* _YOUR OBJECTIVE_
Transcribe, word for word, the line containing "let homes := fun" and each line following it through the end of the listing below. Omit all other lines.

* _LISTED RECORDS_

━━━━

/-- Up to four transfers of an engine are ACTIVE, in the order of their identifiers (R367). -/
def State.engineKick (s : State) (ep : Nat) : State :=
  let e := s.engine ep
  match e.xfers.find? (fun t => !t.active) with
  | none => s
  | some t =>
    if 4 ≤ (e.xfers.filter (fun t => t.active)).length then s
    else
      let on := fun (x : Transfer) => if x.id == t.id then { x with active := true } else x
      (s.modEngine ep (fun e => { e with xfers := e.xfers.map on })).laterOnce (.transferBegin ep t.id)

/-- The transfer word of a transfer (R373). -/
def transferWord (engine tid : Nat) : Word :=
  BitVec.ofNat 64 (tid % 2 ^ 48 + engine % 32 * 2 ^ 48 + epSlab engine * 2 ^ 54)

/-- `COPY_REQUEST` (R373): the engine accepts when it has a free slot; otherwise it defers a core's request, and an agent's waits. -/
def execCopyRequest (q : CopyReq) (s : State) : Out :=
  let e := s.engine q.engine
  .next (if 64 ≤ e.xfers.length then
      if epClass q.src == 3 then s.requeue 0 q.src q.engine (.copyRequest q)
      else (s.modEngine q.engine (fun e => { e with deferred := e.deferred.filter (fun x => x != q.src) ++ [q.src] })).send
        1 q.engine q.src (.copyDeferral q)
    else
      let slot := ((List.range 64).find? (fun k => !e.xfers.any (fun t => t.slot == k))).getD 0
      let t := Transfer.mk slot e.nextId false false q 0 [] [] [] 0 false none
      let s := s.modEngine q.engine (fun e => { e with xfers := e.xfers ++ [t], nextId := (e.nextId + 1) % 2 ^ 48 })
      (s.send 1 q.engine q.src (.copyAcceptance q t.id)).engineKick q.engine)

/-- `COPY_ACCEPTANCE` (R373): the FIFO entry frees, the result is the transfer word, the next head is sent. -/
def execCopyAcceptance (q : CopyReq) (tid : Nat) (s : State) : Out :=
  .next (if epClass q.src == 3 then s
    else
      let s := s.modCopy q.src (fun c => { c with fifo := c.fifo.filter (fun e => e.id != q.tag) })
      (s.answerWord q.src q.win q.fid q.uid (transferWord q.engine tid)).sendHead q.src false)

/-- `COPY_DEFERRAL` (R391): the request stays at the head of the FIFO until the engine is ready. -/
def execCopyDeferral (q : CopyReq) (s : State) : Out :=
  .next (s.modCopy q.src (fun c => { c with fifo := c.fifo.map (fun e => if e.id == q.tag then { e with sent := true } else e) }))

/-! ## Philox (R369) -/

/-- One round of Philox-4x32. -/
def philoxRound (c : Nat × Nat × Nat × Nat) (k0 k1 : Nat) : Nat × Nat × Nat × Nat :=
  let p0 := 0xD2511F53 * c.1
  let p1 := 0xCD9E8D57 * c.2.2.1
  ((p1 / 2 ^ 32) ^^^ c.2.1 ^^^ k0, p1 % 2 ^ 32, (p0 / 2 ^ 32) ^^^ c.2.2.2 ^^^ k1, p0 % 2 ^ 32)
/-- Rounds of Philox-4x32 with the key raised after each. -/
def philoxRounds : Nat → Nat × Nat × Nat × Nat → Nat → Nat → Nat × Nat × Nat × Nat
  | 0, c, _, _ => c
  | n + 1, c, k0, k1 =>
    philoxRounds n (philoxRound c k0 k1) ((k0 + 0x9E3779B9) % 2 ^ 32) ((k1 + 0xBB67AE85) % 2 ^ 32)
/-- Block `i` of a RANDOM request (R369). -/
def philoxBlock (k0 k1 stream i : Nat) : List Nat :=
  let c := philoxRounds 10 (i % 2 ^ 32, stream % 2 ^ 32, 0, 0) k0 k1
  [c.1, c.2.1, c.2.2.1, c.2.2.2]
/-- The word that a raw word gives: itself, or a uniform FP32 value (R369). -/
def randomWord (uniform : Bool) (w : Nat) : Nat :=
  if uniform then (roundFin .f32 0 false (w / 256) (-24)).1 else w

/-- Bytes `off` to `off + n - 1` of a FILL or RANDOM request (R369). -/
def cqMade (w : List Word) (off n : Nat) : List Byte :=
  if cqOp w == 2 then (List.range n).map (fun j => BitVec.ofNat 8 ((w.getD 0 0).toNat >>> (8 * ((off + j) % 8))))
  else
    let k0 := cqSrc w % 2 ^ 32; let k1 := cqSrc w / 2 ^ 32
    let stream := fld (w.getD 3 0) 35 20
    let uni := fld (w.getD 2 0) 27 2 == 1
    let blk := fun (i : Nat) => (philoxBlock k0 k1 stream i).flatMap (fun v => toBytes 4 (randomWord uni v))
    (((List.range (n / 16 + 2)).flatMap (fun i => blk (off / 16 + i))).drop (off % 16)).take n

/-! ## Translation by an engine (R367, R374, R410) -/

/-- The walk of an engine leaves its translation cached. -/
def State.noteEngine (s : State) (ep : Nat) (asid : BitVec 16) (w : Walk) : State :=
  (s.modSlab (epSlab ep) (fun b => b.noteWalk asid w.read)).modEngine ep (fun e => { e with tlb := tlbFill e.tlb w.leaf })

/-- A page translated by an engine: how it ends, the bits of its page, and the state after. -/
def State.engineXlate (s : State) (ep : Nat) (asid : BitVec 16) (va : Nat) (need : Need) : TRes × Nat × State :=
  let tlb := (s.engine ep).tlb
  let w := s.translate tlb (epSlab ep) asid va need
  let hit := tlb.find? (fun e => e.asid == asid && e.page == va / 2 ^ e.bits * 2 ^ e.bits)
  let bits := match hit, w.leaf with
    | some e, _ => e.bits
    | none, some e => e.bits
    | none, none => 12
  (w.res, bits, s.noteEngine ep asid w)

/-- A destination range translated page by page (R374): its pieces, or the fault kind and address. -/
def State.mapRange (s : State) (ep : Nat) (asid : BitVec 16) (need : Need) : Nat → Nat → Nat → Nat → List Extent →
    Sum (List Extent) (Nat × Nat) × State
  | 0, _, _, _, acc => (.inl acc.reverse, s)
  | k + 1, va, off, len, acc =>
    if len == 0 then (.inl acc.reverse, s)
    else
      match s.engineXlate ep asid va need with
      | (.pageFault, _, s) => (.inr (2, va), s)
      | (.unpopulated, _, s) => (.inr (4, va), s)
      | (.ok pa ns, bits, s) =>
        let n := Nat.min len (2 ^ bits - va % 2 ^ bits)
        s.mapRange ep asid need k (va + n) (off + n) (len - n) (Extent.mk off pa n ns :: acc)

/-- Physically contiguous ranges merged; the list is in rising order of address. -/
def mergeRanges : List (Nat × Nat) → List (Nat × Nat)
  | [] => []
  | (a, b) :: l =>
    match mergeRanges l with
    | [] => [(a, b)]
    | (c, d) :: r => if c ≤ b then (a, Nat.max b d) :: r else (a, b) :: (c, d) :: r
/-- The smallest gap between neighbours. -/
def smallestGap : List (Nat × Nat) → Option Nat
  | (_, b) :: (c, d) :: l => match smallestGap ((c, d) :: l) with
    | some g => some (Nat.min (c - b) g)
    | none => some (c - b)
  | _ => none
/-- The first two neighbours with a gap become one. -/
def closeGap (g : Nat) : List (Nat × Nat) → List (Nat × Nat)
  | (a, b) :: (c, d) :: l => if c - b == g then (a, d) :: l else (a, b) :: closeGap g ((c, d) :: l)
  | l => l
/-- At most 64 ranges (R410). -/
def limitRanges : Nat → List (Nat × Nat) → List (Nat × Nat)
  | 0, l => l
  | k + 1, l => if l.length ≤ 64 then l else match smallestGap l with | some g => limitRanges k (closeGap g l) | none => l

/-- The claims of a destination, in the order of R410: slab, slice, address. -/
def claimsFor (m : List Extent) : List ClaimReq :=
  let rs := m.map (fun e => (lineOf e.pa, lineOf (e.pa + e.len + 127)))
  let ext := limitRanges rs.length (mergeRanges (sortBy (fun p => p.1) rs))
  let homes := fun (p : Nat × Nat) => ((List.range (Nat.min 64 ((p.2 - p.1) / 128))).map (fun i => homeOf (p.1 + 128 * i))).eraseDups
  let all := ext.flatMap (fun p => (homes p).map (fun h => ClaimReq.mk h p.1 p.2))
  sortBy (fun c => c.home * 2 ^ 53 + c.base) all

━━━━

* _RESULT OF THIS TASK_
  let homes := fun (p : Nat × Nat) => ((List.range (Nat.min 64 ((p.2 - p.1) / 128))).map (fun i => homeOf (p.1 + 128 * i))).eraseDups
  let all := ext.flatMap (fun p => (homes p).map (fun h => ClaimReq.mk h p.1 p.2))
  sortBy (fun c => c.home * 2 ^ 53 + c.base) all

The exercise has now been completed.